Monday, April 23, 2012

Seed-bombing

Last year at about this time, I learned about yarn bombing. This year, seed bombing! Until now, I had thought of gardening only as a passive pastime. Not so! Seed-bombing is a form of garden activism that has been around for years, but has recently made news.  At a recent seed-bombing workshop in Washington, D.C., Emmy Gran taught participants how to become "guerrilla gardeners" by making and lobbing seed balls - plus the art of captioning this green form of civil disobedience with a little biodegradable moss graffiti. A teenage gardener offers instructions and a Mom in Vancouver, British Columbia, explains, "Seed balls, simply put, are a method for distributing seeds by encasing them in a mixture of clay and compost.

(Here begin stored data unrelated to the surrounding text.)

theorem KeepsContext.ne_fault {s : State} {r : Result} (h : KeepsContext s r) (f : Fault) : r ≠ .fault f := by
  rcases h with ⟨u, rfl, -⟩ | ⟨e, rfl⟩ <;> nofun

/-- What a context holds beside the host side. -/
theorem context_eq {s t : State} (h : contextOf t = contextOf s) :
    t.cfg = s.cfg ∧ t.inputs = s.inputs ∧ t.fifo = s.fifo := by
  simp only [contextOf, Prod.mk.injEq] at h
  obtain ⟨hcfg, hinputs, hfifo, -⟩ := h
  exact ⟨hcfg, hinputs, hfifo⟩

theorem sameContext_readPix (lane k n : Nat) (s : State) : sameContext s (readPix lane k n s).2 := by
  induction n generalizing k s with
  | zero => exact .refl s
  | succ n ih => exact (sameContext_readPixByte (lane + k) s).trans (ih (k + 1) _)

/-- A read leaves the session, the signals, the FIFO and the host side alone. -/
theorem sameContext_readValue (d : Target) (w : Width) (s : State) : sameContext s (readValue d w s).2 := by
  cases d with
  | reg r part => cases r <;> cases part <;> exact ⟨rfl, rfl, rfl, rfl⟩
  | packed k => exact .refl s
  | pix lane => exact sameContext_readPix lane 0 _ s
  | unmapped => exact .refl s
  | streams => exact .refl s

theorem Access.ne_fault {s : State} {r : Result} (ha : Access s r) (f : Fault) : r ≠ .fault f := by
  cases ha with
  | written h t w v => exact (keeps_dispatch t w v _).ne_fault f
  | _ => nofun

theorem drain_ne_fault (s : State) (f : Fault) : drain s ≠ .fault f := by
  rcases drain_cases s with ⟨t, h, -⟩ | ⟨e, h⟩ <;> rw [h] <;> nofun

/-- A drain leaves the session alone and pops the head. -/
theorem drain_next {s t : State} (h : drain s = .next t) :
    t.cfg = s.cfg ∧ t.fifo = { s.fifo with readIdx := s.fifo.readIdx + 1, busy := false } := by
  rcases drain_cases s with ⟨u, hu, hcfg, -, hfifo, -⟩ | ⟨e, he⟩
  · rw [h] at hu
    cases hu
    exact ⟨hcfg, hfifo⟩
  · rw [h] at he
    nomatch he

theorem cfg_keptByMoves (c : Config) : KeptByMoves (fun s => s.cfg = c) where
  host _ hs := hs
  queued _ _ hs := hs
  written d w v hs h := (context_eq ((keeps_dispatch d w v _).next h)).1.trans hs
  returned {s} d w hs := (sameContext_readValue d w s).1.trans hs
  drained _ hs h := (drain_next h).1.trans hs
  signals _ hs := hs
  reset _ hs := hs

/-! ### The FIFO (R194, R200) -/

/-- A FIFO that is not full keeps within its capacity when an entry is put into it. -/
theorem entries_push {f : Fifo} (e : FifoEntry) (h : f.entries < Config.fifoSize) :
    (f.push e).entries = f.entries + 1 := by
  have hlt : f.entries < 65536 := h
  unfold Fifo.entries Fifo.push at *
  bv_omega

This protects the seeds by preventing them from drying out in the sun, getting eaten by birds, or from blowing away. Seed balls are scattered directly on the ground, not planted....I like ‘em because they’re easy to chuck over fences into empty lots." Aerial reforestation has been used on a smaller scale to beautify and reclaim vacant inner-city properties in cities like Detroit (see list of successful projects here) and on a larger scale (from planes) to reintroduce vegetation onto land devastated by forest fires or other natural disasters like Haiti and countries in Africa.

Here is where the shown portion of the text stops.